Task statement => For the entries below, repeat exactly each line starting with the one that contains "theorem test_setf_same_band : (stateOf" and going on through the one that contains "((List.range 11).map fun", and no others.
##### Records provided #####
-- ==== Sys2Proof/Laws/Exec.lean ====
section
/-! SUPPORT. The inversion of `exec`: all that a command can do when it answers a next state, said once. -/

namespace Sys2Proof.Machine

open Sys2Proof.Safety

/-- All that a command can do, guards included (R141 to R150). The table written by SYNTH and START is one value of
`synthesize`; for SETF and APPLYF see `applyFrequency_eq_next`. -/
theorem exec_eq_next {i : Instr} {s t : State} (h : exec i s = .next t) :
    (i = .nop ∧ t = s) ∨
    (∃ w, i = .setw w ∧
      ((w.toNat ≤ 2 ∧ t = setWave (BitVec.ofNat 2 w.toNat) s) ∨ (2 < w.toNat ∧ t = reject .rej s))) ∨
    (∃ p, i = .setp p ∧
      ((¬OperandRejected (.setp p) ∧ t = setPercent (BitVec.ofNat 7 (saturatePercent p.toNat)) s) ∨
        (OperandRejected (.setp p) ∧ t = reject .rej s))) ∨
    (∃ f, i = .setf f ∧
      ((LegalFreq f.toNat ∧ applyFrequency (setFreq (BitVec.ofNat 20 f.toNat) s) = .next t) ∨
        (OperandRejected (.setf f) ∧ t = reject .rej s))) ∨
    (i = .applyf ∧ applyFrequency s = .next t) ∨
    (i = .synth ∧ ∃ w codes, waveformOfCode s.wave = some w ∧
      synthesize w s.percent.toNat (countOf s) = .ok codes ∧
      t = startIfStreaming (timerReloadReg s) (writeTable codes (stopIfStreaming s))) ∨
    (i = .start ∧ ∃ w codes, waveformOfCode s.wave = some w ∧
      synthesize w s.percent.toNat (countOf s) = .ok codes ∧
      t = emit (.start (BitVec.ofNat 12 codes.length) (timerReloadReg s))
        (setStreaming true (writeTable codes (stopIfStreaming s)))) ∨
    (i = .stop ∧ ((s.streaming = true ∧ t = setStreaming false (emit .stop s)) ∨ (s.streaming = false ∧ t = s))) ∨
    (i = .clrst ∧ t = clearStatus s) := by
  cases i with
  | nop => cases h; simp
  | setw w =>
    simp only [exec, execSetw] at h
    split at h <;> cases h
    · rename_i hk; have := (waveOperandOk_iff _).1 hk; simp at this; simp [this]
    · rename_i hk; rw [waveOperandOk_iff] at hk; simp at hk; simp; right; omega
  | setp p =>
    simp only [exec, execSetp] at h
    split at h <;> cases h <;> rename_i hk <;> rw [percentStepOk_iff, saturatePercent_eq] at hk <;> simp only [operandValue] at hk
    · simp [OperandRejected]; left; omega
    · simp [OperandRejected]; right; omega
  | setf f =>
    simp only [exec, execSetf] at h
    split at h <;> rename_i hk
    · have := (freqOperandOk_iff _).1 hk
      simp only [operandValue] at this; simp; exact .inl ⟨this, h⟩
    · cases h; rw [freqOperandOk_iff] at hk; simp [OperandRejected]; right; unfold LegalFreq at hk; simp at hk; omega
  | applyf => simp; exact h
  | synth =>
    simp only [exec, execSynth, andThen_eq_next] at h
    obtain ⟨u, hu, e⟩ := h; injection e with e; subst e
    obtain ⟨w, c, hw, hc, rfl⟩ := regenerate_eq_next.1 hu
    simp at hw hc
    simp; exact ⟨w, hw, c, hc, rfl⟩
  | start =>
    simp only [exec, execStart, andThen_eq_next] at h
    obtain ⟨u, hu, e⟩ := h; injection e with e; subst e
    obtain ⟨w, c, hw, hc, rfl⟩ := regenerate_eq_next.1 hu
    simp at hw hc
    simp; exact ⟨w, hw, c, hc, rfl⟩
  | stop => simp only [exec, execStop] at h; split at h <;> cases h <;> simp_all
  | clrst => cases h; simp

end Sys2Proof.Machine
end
#####
##### Records provided #####
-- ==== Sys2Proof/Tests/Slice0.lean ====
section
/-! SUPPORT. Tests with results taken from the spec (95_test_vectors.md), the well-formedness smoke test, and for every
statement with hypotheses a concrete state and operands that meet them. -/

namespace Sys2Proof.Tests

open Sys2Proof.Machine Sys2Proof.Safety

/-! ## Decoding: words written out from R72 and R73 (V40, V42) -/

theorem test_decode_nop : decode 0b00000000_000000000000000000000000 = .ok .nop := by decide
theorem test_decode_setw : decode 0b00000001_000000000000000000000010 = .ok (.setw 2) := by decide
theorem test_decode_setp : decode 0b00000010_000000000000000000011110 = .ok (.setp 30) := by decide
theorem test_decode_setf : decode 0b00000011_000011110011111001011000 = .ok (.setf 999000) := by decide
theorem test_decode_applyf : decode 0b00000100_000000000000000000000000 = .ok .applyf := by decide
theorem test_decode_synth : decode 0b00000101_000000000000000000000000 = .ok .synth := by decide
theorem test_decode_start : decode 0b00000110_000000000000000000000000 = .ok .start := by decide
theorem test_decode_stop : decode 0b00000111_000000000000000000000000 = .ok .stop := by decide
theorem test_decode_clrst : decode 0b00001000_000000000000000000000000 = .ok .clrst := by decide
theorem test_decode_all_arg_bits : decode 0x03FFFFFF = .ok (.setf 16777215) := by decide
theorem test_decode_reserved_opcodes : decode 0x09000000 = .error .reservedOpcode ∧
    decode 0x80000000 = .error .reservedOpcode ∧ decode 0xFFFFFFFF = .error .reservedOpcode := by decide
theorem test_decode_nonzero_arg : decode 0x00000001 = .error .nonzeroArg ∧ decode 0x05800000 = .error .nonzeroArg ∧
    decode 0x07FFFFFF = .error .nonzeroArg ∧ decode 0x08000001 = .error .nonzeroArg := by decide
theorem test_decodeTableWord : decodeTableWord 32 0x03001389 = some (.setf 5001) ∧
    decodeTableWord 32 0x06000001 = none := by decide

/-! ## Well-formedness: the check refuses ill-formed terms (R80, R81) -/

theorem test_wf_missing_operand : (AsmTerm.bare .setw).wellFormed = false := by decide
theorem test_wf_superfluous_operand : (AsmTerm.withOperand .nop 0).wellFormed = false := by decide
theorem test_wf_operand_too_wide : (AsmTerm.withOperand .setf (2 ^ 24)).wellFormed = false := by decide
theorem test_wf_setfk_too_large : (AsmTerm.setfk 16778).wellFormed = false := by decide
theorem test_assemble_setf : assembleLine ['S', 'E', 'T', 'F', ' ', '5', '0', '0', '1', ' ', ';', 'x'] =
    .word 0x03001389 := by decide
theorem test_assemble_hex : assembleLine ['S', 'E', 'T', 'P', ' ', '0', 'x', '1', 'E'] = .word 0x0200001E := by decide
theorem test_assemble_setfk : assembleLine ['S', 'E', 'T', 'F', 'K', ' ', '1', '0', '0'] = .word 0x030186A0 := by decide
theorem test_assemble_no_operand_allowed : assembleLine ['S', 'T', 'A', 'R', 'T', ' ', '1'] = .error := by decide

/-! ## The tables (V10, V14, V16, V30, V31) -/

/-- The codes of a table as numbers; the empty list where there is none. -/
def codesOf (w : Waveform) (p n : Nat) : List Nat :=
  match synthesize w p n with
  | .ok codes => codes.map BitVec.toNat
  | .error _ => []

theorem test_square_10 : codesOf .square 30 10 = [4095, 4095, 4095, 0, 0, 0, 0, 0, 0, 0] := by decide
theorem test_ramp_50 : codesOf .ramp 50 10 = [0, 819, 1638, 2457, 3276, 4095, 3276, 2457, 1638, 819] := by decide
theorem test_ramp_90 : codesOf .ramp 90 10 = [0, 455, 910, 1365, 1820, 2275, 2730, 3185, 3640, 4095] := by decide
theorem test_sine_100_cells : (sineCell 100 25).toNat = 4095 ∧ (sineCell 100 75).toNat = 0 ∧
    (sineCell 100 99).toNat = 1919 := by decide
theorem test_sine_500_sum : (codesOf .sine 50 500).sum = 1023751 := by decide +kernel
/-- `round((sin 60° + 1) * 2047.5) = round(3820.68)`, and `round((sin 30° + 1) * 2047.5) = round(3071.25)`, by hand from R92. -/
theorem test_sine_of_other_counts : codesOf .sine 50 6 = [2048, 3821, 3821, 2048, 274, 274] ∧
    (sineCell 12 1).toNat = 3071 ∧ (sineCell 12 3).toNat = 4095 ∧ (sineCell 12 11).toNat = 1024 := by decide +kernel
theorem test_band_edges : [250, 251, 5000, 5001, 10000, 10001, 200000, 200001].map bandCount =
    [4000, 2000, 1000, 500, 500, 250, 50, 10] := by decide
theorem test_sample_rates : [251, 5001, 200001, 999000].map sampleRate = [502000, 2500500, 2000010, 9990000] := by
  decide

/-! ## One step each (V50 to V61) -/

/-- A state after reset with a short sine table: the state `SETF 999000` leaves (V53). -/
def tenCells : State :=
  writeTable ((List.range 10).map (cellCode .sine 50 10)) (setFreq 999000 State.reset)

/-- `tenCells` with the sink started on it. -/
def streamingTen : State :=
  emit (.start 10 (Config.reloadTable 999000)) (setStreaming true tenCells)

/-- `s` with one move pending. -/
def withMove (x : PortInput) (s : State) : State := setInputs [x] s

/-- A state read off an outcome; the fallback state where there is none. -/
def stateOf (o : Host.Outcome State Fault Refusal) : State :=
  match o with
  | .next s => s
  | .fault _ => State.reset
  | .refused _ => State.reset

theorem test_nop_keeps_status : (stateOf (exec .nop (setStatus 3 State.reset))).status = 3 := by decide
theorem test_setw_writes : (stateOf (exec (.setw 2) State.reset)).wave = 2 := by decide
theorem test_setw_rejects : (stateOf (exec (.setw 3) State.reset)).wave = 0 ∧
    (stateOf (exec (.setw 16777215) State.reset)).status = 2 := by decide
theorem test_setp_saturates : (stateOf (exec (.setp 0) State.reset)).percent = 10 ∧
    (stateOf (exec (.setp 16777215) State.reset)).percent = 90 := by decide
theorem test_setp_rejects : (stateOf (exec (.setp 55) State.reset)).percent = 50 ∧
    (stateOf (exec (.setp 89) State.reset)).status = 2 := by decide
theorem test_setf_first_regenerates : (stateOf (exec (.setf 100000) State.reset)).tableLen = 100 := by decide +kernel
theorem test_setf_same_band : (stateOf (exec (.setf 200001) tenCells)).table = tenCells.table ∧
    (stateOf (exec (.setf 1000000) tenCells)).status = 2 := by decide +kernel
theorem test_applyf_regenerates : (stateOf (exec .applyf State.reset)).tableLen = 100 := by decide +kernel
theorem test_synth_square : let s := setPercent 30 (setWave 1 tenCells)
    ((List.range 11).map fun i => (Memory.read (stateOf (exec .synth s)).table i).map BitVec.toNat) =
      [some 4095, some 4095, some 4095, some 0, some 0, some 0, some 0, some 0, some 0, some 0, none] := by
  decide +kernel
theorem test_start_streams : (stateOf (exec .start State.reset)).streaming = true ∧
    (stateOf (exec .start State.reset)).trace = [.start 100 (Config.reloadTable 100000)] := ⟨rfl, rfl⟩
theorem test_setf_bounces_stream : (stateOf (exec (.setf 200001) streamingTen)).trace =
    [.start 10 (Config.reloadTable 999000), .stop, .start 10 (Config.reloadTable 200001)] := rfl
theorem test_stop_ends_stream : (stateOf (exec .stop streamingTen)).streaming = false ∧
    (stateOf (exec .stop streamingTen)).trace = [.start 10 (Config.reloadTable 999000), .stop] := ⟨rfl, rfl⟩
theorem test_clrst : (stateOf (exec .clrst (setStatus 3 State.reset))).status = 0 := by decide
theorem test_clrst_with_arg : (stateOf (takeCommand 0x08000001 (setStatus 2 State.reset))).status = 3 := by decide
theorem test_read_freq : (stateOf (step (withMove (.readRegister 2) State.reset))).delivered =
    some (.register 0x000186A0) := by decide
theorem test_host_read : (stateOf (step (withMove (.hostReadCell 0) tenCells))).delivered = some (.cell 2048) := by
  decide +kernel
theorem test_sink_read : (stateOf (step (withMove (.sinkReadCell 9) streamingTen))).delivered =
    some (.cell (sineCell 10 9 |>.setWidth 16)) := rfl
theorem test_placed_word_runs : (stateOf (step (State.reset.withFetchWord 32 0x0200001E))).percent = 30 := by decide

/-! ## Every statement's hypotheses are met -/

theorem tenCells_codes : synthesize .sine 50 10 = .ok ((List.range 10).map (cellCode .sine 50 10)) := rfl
#####
Problem solution =>
theorem test_setf_same_band : (stateOf (exec (.setf 200001) tenCells)).table = tenCells.table ∧
    (stateOf (exec (.setf 1000000) tenCells)).status = 2 := by decide +kernel
theorem test_applyf_regenerates : (stateOf (exec .applyf State.reset)).tableLen = 100 := by decide +kernel
theorem test_synth_square : let s := setPercent 30 (setWave 1 tenCells)
    ((List.range 11).map fun i => (Memory.read (stateOf (exec .synth s)).table i).map BitVec.toNat) =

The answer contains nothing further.